_Exercise material_
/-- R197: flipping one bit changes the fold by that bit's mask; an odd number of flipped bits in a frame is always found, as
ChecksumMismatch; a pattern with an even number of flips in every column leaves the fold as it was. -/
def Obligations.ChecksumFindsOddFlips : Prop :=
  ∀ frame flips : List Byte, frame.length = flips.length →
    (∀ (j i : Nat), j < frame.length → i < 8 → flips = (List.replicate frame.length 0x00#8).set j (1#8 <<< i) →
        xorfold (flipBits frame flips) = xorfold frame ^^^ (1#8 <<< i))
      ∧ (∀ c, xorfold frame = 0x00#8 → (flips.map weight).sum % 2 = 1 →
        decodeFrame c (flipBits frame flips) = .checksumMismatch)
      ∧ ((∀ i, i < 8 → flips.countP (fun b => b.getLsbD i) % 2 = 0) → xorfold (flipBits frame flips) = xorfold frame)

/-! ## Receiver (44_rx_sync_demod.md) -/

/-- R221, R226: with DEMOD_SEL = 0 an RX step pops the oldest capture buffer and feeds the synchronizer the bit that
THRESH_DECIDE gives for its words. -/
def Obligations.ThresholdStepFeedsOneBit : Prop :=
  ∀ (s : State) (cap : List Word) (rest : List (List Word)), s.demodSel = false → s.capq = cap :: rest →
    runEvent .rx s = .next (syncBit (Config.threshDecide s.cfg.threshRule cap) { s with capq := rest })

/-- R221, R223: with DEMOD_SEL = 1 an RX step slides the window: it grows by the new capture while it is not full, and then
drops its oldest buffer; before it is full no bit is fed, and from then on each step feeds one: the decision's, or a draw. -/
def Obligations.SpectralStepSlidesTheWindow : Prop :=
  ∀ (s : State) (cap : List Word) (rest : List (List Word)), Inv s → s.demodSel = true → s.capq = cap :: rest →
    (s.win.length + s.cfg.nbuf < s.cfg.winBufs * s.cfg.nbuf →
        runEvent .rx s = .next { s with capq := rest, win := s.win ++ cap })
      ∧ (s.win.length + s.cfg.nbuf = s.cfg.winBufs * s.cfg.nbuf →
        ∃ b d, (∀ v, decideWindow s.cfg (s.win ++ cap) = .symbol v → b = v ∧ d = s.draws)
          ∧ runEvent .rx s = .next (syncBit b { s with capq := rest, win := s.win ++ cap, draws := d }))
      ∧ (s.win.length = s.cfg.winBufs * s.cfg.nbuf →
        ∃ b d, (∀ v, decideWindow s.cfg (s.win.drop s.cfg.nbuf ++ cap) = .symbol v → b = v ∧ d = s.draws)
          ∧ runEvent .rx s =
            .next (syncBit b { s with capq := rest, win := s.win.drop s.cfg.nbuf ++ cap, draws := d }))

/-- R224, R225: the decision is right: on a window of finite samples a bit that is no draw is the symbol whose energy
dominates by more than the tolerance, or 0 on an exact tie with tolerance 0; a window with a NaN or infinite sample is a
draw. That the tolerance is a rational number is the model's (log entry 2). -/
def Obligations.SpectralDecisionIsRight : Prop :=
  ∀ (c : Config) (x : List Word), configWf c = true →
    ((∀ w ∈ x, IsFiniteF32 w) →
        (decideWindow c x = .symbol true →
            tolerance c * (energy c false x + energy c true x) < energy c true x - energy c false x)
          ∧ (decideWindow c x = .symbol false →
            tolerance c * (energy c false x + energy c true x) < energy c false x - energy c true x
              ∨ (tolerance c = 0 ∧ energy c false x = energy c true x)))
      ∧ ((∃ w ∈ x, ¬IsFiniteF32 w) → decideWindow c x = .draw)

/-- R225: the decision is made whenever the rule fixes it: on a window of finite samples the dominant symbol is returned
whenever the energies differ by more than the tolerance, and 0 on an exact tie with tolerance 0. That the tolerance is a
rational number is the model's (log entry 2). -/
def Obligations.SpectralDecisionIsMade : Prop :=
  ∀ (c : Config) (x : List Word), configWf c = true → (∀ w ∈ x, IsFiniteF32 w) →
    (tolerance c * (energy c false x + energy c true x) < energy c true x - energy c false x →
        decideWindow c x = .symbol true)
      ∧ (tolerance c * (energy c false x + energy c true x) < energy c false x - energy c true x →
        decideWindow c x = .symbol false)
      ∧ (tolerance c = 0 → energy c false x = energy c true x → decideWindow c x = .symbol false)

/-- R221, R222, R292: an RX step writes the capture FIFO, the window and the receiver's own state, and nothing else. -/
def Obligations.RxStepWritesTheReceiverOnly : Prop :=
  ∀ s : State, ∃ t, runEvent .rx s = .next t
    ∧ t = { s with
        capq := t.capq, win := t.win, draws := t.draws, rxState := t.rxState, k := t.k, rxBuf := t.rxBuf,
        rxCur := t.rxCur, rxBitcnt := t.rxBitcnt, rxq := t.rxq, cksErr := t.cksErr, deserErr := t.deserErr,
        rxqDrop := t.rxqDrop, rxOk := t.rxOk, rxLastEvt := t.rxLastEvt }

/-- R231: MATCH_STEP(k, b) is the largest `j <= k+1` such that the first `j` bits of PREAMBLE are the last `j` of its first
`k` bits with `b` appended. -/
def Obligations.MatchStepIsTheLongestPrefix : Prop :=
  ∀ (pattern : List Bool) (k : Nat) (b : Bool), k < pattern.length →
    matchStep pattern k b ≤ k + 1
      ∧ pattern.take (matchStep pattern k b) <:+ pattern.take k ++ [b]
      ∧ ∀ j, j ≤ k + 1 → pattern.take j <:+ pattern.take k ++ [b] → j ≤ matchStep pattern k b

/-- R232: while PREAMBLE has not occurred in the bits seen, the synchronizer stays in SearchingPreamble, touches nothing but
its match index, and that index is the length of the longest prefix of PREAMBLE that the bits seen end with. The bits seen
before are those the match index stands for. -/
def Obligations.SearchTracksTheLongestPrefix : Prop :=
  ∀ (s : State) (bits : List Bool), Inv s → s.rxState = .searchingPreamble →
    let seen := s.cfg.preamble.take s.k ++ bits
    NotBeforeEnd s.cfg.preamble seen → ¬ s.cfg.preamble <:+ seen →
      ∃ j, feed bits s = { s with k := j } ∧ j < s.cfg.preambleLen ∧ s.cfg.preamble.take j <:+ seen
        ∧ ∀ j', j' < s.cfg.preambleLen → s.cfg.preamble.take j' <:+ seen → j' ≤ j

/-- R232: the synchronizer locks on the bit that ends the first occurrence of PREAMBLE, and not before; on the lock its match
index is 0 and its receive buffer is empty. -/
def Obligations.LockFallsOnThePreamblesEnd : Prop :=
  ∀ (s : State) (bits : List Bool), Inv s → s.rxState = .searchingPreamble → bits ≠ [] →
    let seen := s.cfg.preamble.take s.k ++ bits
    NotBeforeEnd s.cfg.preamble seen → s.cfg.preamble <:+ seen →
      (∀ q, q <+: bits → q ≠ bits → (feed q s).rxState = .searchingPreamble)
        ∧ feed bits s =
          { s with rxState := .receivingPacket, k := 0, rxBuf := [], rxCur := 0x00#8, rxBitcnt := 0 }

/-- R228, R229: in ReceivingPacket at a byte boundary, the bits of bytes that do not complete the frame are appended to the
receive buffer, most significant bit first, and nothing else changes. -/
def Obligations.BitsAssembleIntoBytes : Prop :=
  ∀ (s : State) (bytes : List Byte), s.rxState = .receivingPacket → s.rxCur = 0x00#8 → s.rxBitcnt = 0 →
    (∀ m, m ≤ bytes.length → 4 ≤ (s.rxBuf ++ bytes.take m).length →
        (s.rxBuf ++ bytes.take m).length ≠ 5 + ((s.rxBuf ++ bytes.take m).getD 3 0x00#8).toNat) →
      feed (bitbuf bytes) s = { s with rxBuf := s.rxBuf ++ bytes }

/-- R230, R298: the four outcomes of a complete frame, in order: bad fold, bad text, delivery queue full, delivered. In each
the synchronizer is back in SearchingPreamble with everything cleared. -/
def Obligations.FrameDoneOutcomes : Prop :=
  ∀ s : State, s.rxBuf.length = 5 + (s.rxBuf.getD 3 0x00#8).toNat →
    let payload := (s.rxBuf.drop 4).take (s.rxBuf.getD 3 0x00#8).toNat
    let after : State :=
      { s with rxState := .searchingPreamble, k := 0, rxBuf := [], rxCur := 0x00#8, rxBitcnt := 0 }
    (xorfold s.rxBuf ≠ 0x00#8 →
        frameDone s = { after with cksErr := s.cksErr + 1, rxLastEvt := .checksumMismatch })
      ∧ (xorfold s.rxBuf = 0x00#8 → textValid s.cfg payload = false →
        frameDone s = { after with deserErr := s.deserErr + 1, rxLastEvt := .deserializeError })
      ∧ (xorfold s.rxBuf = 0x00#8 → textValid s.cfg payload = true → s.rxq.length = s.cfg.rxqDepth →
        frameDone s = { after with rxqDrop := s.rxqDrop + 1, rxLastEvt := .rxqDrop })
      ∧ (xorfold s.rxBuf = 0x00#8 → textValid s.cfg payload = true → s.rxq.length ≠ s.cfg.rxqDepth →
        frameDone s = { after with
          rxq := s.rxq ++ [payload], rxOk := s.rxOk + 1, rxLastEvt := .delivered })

* * *

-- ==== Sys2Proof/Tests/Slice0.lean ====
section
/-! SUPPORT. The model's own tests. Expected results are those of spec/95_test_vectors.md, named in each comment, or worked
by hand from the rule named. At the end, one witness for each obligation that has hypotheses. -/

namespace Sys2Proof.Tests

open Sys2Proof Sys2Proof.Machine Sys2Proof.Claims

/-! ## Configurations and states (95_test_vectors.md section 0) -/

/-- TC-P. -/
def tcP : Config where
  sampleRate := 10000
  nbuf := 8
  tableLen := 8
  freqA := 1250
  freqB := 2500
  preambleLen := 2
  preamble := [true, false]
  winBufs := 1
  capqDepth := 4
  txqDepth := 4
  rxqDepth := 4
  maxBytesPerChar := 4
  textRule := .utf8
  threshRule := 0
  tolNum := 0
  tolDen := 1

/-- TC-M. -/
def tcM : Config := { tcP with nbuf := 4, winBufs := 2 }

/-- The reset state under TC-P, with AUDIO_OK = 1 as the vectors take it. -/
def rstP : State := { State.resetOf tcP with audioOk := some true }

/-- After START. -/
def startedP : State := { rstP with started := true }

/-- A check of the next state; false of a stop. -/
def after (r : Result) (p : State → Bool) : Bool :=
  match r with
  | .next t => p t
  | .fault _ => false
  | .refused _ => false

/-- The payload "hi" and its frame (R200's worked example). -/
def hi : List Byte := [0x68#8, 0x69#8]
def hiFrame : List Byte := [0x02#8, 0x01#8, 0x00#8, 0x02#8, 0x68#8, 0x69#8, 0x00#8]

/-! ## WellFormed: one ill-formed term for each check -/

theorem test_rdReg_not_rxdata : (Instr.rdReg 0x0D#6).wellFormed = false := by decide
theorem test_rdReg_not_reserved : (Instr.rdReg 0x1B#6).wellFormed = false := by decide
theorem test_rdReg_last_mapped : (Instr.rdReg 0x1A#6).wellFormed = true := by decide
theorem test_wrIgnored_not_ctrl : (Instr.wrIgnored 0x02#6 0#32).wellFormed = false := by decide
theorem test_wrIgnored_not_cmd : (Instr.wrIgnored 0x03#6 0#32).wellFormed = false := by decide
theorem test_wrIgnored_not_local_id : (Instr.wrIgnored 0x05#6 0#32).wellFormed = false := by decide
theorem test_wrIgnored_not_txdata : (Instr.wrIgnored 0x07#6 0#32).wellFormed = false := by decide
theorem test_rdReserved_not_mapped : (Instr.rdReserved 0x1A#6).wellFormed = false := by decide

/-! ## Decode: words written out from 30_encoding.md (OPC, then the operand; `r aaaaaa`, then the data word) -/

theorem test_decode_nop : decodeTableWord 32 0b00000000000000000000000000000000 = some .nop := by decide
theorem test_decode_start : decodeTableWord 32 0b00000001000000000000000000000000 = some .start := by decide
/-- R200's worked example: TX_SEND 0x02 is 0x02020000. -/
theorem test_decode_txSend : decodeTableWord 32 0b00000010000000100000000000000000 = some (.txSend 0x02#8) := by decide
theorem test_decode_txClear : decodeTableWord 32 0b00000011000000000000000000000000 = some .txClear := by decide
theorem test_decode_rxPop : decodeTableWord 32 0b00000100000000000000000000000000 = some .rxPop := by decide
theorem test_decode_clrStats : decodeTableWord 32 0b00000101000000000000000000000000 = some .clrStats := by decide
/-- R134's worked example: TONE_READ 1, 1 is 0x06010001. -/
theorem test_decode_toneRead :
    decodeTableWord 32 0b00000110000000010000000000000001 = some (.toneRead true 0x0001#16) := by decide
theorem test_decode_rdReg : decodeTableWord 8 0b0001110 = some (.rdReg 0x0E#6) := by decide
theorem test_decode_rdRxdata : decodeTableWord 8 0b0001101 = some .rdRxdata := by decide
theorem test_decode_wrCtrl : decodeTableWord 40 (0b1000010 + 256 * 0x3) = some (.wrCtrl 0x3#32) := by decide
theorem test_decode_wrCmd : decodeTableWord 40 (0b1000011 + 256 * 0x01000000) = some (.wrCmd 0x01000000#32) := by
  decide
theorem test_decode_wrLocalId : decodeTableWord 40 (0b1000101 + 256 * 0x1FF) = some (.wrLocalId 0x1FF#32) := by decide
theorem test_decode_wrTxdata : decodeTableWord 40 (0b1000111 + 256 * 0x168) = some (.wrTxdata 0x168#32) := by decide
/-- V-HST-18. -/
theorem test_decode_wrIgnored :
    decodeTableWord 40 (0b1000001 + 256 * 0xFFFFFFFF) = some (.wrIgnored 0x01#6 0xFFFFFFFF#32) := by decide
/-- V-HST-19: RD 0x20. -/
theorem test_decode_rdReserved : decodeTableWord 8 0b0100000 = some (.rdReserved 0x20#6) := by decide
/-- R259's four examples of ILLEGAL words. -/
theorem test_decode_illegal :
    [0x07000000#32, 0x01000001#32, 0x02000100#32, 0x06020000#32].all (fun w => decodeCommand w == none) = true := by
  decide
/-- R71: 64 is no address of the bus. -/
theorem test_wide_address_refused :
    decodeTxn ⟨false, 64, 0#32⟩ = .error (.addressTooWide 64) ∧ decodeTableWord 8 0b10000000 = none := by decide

_Your instructions_
Please tally the lines in the data above containing the string "rdReserved", and give the number alone.

_Response to this exercise_
2